14. Miscellaneous Clauses:
a. Non-Restrictive Relationship. Company may provide the same or similar services to the other customers and Customer may utilize other information technology service providers that are competitive with Company.
b. Waiver. The rights and remedied provided to each of the parties herein shall be cumulative and in addition to any other rights and remedies provided by law or otherwise. Any failures in the exercise by either party of its right to terminate this Agreement or to enforce any provision of this Agreement for default or violation by the other party shall not prejudice such party’s rights of termination or enforcement for any further or other’s default or violation or be deemed a waiver or forfeiture of those rights.
c. Notices. All notices required under or regarding this Agreement will be in writing and will be considered if delivered personally, mailed via registered or certified mail (return requested and postage prepaid), given by facsimile (confirmed by certification of receipt), sent to an email address provided by the receiving party, sent by overnight delivery through a nationally recognized overnight delivery service, freight prepaid or sent by courier (confirmed by receipt) addressed to the designated parties, either per mail or email.
d. Severability. If any term or provision of this Agreement is held to be illegal or unenforceable, the validity or enforceability of the remainder of the Agreement will not be affected.
e. Captions. The section headings in this Agreement are intended solely for convenience of reference and shall be given no effect in the construction or interpretation of this Agreement.

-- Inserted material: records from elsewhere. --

/-- The engine's extractor at a character is the text function at that character (41_extractor.md R115, R127). -/
theorem referenceExtract_eq_extractText {s : State} {bs : List Byte} {off : Nat} (h : HoldsText s bs)
    (hwindow : s.inBase + s.inLen ≤ memCells s) (hoff : off < s.inLen) :
    referenceExtract s s.inBase s.inLen off = .ok (extractText (bs.drop off)) := by
  have hlt : off < bs.length := h.length_eq.symm ▸ hoff
  have hlen := h.length_eq
  rw [List.drop_eq_getElem_cons hlt, extractText_cons, referenceExtract_of_ok (h.readB_eq hwindow hlt)]
  refine leadExtract_eq_textExtract _ (by rw [List.length_drop]; omega) fun j hj => ?_
  rw [List.length_drop] at hj
  have hcell : s.inBase + off + 1 + j = s.inBase + (off + 1 + j) := by omega
  rw [hcell, h.readB_eq hwindow (by omega), List.getElem_drop]

/-- A UTF-8 command's step at a character of a text. -/
theorem engineStep_of_text {s : State} {c : Command} {bs : List Byte} (hinv : Inv s) (hutf : c.readsUtf8 = true)
    (hc : standsAt c s) (htext : HoldsText s bs) :
    engineStep s = utf8Step (.ok (extractText (bs.drop (charOffset c s)))) c s := by
  have hdesc := (hinv.of_activeCommand (activeCommand_of_readyCommand (readyCommand_of_standsAt hc))).1
  obtain ⟨-, hwindow, -, -⟩ := (descriptorsOk_iff c s).mp hdesc
  rw [engineStep_utf8 hutf hc, referenceExtract_eq_extractText htext hwindow hc.2.2.2]

/-- A character that extracts takes at least one byte (41_extractor.md R123 to R125). -/
theorem textExtract_consumed_pos {rest : List Byte} {i : Instr} {v : CodeUnit} {n : Nat}
    (h : textExtract rest i = .ok v n) : 1 ≤ n := by
  cases i with
  | lead1byte a => cases h; decide
  | lead2byte a =>
    rcases rest with _ | ⟨b1, rest⟩
    · cases h
    · simp only [textExtract] at h
      split at h <;> cases h
      decide
  | lead3byte a =>
    rcases rest with _ | ⟨b1, _ | ⟨b2, rest⟩⟩
    · cases h
    · cases h
    · simp only [textExtract] at h
      split at h <;> cases h
      decide
  | _ => cases h

theorem extractText_consumed_pos {text : List Byte} {v : CodeUnit} {n : Nat} (h : extractText text = .ok v n) :
    1 ≤ n := by
  cases text with
  | nil => cases h
  | cons b0 rest =>
    rw [extractText_cons] at h
    exact textExtract_consumed_pos h

/-! ### The encoding of a text -/

theorem encodeText_nil (fuel cap : Nat) : encodeText fuel cap [] = { output := [], pos := 0, code := .ok } := by
  cases fuel <;> rfl

theorem encodeText_of_err {fuel cap : Nat} {text : List Byte} {e : ResultCode} (hne : text ≠ [])
    (h : extractText text = .err e) : encodeText (fuel + 1) cap text = { output := [], pos := 0, code := e } := by
  cases text with
  | nil => exact absurd rfl hne
  | cons b bs => rw [encodeText, h]

theorem encodeText_of_full {fuel : Nat} {text : List Byte} {v : CodeUnit} {n : Nat} (hne : text ≠ [])
    (h : extractText text = .ok v n) :
    encodeText (fuel + 1) 0 text = { output := [], pos := 0, code := .bufferOverflow } := by
  cases text with
  | nil => exact absurd rfl hne
  | cons b bs => rw [encodeText, h]

theorem encodeText_of_room {fuel room : Nat} {text : List Byte} {v : CodeUnit} {n : Nat} (hne : text ≠ [])
    (h : extractText text = .ok v n) :
    encodeText (fuel + 1) (room + 1) text =
      { output := v :: (encodeText fuel room (text.drop n)).output, pos := n + (encodeText fuel room (text.drop n)).pos,
        code := (encodeText fuel room (text.drop n)).code } := by
  cases text with
  | nil => exact absurd rfl hne
  | cons b bs => rw [encodeText, h]

/-! ### Texts in shortest form -/

theorem referenceGroup_ne_nil (u : CodeUnit) : referenceGroup u ≠ [] := by
  rw [referenceGroup_eq]
  exact classGroup_ne_nil (decode_format (.ucs2 u))

/-- The groups of a list of units encode to the units, with room for each and any fuel that covers the bytes. -/
theorem encodeText_groups (us : List CodeUnit) : ∀ fuel, (us.flatMap referenceGroup).length ≤ fuel →
    encodeText fuel us.length (us.flatMap referenceGroup) =
      { output := us, pos := (us.flatMap referenceGroup).length, code := .ok } := by
  induction us with
  | nil => exact fun fuel _ => encodeText_nil fuel 0
  | cons u us ih =>
    intro fuel hfuel
    have hpos : 0 < (referenceGroup u).length := List.length_pos_of_ne_nil (referenceGroup_ne_nil u)
    rw [List.flatMap_cons, List.length_append] at hfuel ⊢
    obtain ⟨k, rfl⟩ : ∃ k, fuel = k + 1 := ⟨fuel - 1, by omega⟩
    have hne : referenceGroup u ++ us.flatMap referenceGroup ≠ [] := by simp [referenceGroup_ne_nil]
    rw [List.length_cons, encodeText_of_room hne (extractOfTransduce u _), List.drop_left, ih k (by omega)]

/-- A list of units decodes to its groups where there is room for all of them. -/
theorem decodeText_groups (us : List CodeUnit) :
    decodeText (us.flatMap referenceGroup).length us =
      { output := us.flatMap referenceGroup, pos := us.length, code := .ok } := by
  induction us with
  | nil => rfl
  | cons u us ih =>
    have hroom : ¬ (referenceGroup u).length > (referenceGroup u).length + (us.flatMap referenceGroup).length := by omega
    rw [List.flatMap_cons, List.length_append, decodeText, if_neg hroom, Nat.add_sub_cancel_left, ih, List.length_cons,
      Nat.add_comm us.length]

/-- Settles O60: each group reads back as its unit (`extractOfTransduce`), and the capacities are exact. -/
theorem roundTripText : Obligations.RoundTripText := fun us =>
  ⟨encodeText_groups us _ (Nat.le_refl _), decodeText_groups us⟩

/-! ### A step brings its command forward -/

/-- What an engine step that does not end command `c` does: a traversal passes the character at POS, and a port-sink
command posts a request. `engineStep_forward` ties it to the engine's step. -/
def broughtForward (c : Command) (s t : State) : Prop :=
  match c with
  | .extract => False
  | .count => activeCommand t = some c ∧ s.pos < t.pos
  | .encode => activeCommand t = some c ∧ s.pos < t.pos
  | .decode => activeCommand t = some c ∧ s.pos < t.pos
  | .encodeWith => ∃ kind n payload adv, t = post kind n payload adv s
  | .decodeWith => ∃ kind n payload adv, t = post kind n payload adv s

theorem exec_lead_forward {i : Instr} {c : Command} {s t : State} (hi : i.format = .utf8Lead)
    (hutf : c.readsUtf8 = true) (hc : standsAt c s) (ht : exec i s = .next t) :
    t.phase = .done ∨ broughtForward c s t := by
  have hcmd : utf8Command s = some c := utf8Command_eq_some.mpr ⟨hc, hutf⟩
  have hactive := activeCommand_of_readyCommand (readyCommand_of_standsAt hc)
  obtain ⟨hnone, -⟩ | ⟨d, r, hd, heq, hsize⟩ := exec_lead hi s
  · simp [hcmd] at hnone
  obtain rfl : c = d := Option.some.inj (hcmd.symm.trans hd)
  rw [heq] at ht
  obtain ⟨e, -, rfl⟩ | ⟨v, n, hr, hcases⟩ := utf8Step_next hutf ht
  · exact .inl rfl
  have hpos : s.pos < s.pos + n := Nat.lt_add_of_pos_right (hsize v n hr).1
  obtain ⟨-, rfl⟩ | ⟨rfl, rfl⟩ | ⟨-, -, rfl⟩ | ⟨rfl, -, -, rfl⟩ | ⟨rfl, rfl⟩ := hcases
  · exact .inl rfl
  · exact .inr ⟨hactive, hpos⟩
  · exact .inl rfl
  · exact .inr ⟨hactive, hpos⟩
  · exact .inr ⟨_, _, _, _, rfl⟩

theorem exec_unit_forward {i : Instr} {c : Command} {s t : State} (hi : i.format = .ucs2Unit)
    (hucs : c.readsUtf8 = false) (hc : standsAt c s) (ht : exec i s = .next t) :
    t.phase = .done ∨ broughtForward c s t := by
  have hactive := activeCommand_of_readyCommand (readyCommand_of_standsAt hc)
  rw [exec_unit_of_ucs2Command hi (ucs2Command_eq_some.mpr ⟨hc, hucs⟩)] at ht
  obtain ⟨-, -, rfl⟩ | ⟨rfl, -, -, rfl⟩ | ⟨rfl, rfl⟩ := emitGroup_next (classGroup_ne_nil hi) hucs ht
  · exact .inl rfl
  · exact .inr ⟨hactive, Nat.lt_succ_self _⟩
  · exact .inr ⟨_, _, _, _, rfl⟩

/-- A step of a ready command ends it or brings it forward: every character takes at least one cell
(70_reset_and_hazards.md R226). -/
theorem engineStep_forward {c : Command} {s t : State} (h : Inv s) (hready : readyCommand s = some c)
    (ht : engineStep s = .next t) : t.phase = .done ∨ broughtForward c s t := by
  obtain ⟨hnone, -⟩ | ⟨d, hd, hend, rfl⟩ | ⟨d, w, hd, hlt, hfetch, hexec⟩ := engineStep_next ht
  · simp [hready] at hnone
  · obtain rfl : c = d := Option.some.inj (hready.symm.trans hd)
    have hne : c ≠ .extract := by
      rintro rfl
      have hdesc := (h.of_activeCommand (activeCommand_of_readyCommand hready)).1
      obtain ⟨-, -, -, hoffset⟩ := (descriptorsOk_iff _ s).mp hdesc
      exact absurd (hoffset rfl) (Nat.not_lt.mpr hend)
    rw [endOfInput_of_ne_extract hne]
    exact .inl rfl
  · obtain rfl : c = d := Option.some.inj (hready.symm.trans hd)
    have hc : standsAt c s := standsAt_of_readyCommand hready hlt
    have hformat := (decode_format w).trans (fetchWord_format hfetch)
    cases hutf : c.readsUtf8 with
    | true =>
      rw [hutf, if_pos rfl] at hformat
      exact exec_lead_forward hformat hutf hc hexec
    | false =>
      rw [hutf, if_neg Bool.false_ne_true] at hformat
      exact exec_unit_forward hformat hutf hc hexec

/-! ### Over written cells the engine's step does not stop -/

theorem sinkUnitBuffer_total {s : State} (v : CodeUnit) (n : Nat) (hwindow : s.outBase + s.outCap ≤ memCells s) :
    ∃ t, sinkUnitBuffer v n s = .next t := by
  by_cases hfull : s.outCap < s.count + 1
  · exact ⟨_, sinkUnitBuffer_of_full v n hfull⟩
  · exact ⟨_, sinkUnitBuffer_of_room v n (by omega) (by omega)⟩

theorem sinkGroupBuffer_total {s : State} {g : List Byte} (hne : g ≠ []) (hwindow : s.outBase + s.outCap ≤ memCells s) :
    ∃ t, sinkGroupBuffer g s = .next t := by
  by_cases hfull : s.outCap < s.count + g.length
  · exact ⟨_, sinkGroupBuffer_of_full hfull⟩
  · rw [sinkGroupBuffer, if_neg hfull, (writeGroupB_eq_ok hne).mpr ⟨by omega, rfl⟩]
    exact ⟨_, rfl⟩

theorem utf8Step_total {x : Extracted} {c : Command} {s : State}
    (hroom : c = .encode → s.outBase + s.outCap ≤ memCells s) : ∃ t, utf8Step (.ok x) c s = .next t := by
  rcases x with ⟨v, n⟩ | e
  · cases c with
    | encode => exact sinkUnitBuffer_total v n (hroom rfl)
    | extract | count | encodeWith | decode | decodeWith => exact ⟨_, rfl⟩
  · exact ⟨_, rfl⟩

theorem emitGroup_total {g : List Byte} {c : Command} {s : State} (hne : g ≠ [])
    (hroom : c = .decode → s.outBase + s.outCap ≤ memCells s) : ∃ t, emitGroup c g s = .next t := by
  cases c with
  | decode => exact sinkGroupBuffer_total hne (hroom rfl)
  | extract | count | encode | encodeWith | decodeWith => exact ⟨_, rfl⟩

/-- The unit at the cursor of a command over written cells can be read. -/
theorem readU_of_inputWritten {c : Command} {s : State} {i : Nat} (hucs : c.readsUtf8 = false)
    (hwindow : s.inBase + s.inLen ≤ memCells s) (hwritten : inputWritten c s) (hi : i < s.inLen) :
    ∃ u, readU s (s.inBase + i) = .ok u := by
  have hcell : ∃ u, Memory.read s.umem (s.inBase + i) = some u := by simpa [hucs] using hwritten i hi
  obtain ⟨u, hu⟩ := hcell
  exact ⟨u, readU_eq_ok.mpr ⟨by omega, hu⟩⟩

/-- Over written cells a ready command has a next state: the descriptor checks keep it inside the memories (20_memory.md
R66), and every cell it reads has a value (R78). -/
theorem engineStep_total {c : Command} {s : State} (h : Inv s) (hready : readyCommand s = some c)
    (hwritten : inputWritten c s) : ∃ t, engineStep s = .next t := by
  have hdesc := (h.of_activeCommand (activeCommand_of_readyCommand hready)).1
  obtain ⟨-, hin, hout, -⟩ := (descriptorsOk_iff c s).mp hdesc
  by_cases hlt : charOffset c s < s.inLen
  · have hc : standsAt c s := standsAt_of_readyCommand hready hlt
    cases hutf : c.readsUtf8 with
    | true =>
      obtain ⟨bs, htext⟩ := exists_holdsText hutf hwritten
      rw [engineStep_of_text h hutf hc htext]
      exact utf8Step_total fun hcmd => (hout (.inl hcmd)).2
    | false =>
      obtain ⟨u, hu⟩ := readU_of_inputWritten hutf hin hwritten hlt
      rw [engineStep_ucs2 hutf hc hu]
      exact emitGroup_total (referenceGroup_ne_nil u) fun hcmd => (hout (.inr hcmd)).2
  · exact ⟨_, engineStep_of_end hready (Nat.not_lt.mp hlt)⟩
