-- ==== Sys2Proof/Machine/Compare.lean ====
section
/-!
DEFINITION. lt and eq (spec/44_compare.md).
-/

namespace Sys2Proof.Machine

/-- R105. -/
def execLt (a b c : Operand) (s : State) : Host.Outcome State Fault Refusal := execBinary aluLt a b c s

/-- R106. -/
def execEq (a b c : Operand) (s : State) : Host.Outcome State Fault Refusal := execBinary aluEq a b c s

end Sys2Proof.Machine
end

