-- ==== Sys2Proof/Syntax.lean ====
section
/-!
DEFINITION. The ten instructions of the opcode map (spec/30_encoding.md R55), one constructor per row of
spec/opcode_table.json, with one operand per operand word in the order a, b, c (R50, R58). The mode fields an
instruction does not use have no place here: R54 gives them no effect (log entry 10, DEDUCED).
-/

namespace Sys2Proof

inductive Instr where
  /-- opcode 1, `add a, b, c` (R90) -/
  | add (a b c : Operand)
  /-- opcode 2, `mul a, b, c` (R91) -/
  | mul (a b c : Operand)
  /-- opcode 3, `in a` (R97) -/
  | inp (a : Operand)
  /-- opcode 4, `out a` (R98) -/
  | out (a : Operand)
  /-- opcode 5, `jit a, b` (R100) -/
  | jit (a b : Operand)
  /-- opcode 6, `jif a, b` (R101) -/
  | jif (a b : Operand)
  /-- opcode 7, `lt a, b, c` (R105) -/
  | lt (a b c : Operand)
  /-- opcode 8, `eq a, b, c` (R106) -/
  | eq (a b c : Operand)
  /-- opcode 9, `srb a` (R110) -/
  | srb (a : Operand)
  /-- opcode 99, `hlt` (R113) -/
  | hlt
deriving DecidableEq, Repr

end Sys2Proof
end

f. Entire Agreement. This Agreement and the SOW(s) and/or CAO(s) incorporated herein and any documentation related to any licensed software provided for in any SOW constitute the entire agreement between the parties and supersede any prior or contemporaneous communications, representations or agreements between the parties, whether oral or written, regarding the subject matter of this Agreement.
g. Attorneys’ Fees. The prevailing party shall have the right to collect from the other party its reasonable costs and necessary disbursements and attorneys’ fees incurred in enforcing this Agreement.
h. Amendments. This Agreement and Exhibits may be amended only by an instrument in writing executed by the parties hereto. Any written work order submitted by Customer shall not amend the terms of this Agreement and will only be considered (1) a statement of the work to be performed; (2) set forth any deadlines or schedules; and (3) the additional fees to be charged, if any, for any out of scope work or services stated on the work order.
i. Governing Law; Venue. This Agreement and all questions relating to its validity, interpretation, performance and enforcement shall be governed by and construed in accordance with the laws of the Commonwealth of Massachusetts, without giving effect to its choice of law rules. The parties, to the extent they may lawfully do so, as to any legal action or proceeding arising out of or based upon this Agreement hereby submit to the jurisdiction of, and waive all objections to venue in, the federal or state courts sitting within the Commonwealth of Massachusetts and any court from which an appeal might be taken from such courts.
j. Successors and Third Party Beneficiaries. This Agreement shall inure to the benefit of Company and Customer and any successors or assigns of Company and Customer. Notwithstanding the forgoing, the Customer may not assign this Contract or any SOW to any third party without the prior written consent of the Company. No third party shall have any rights hereunder.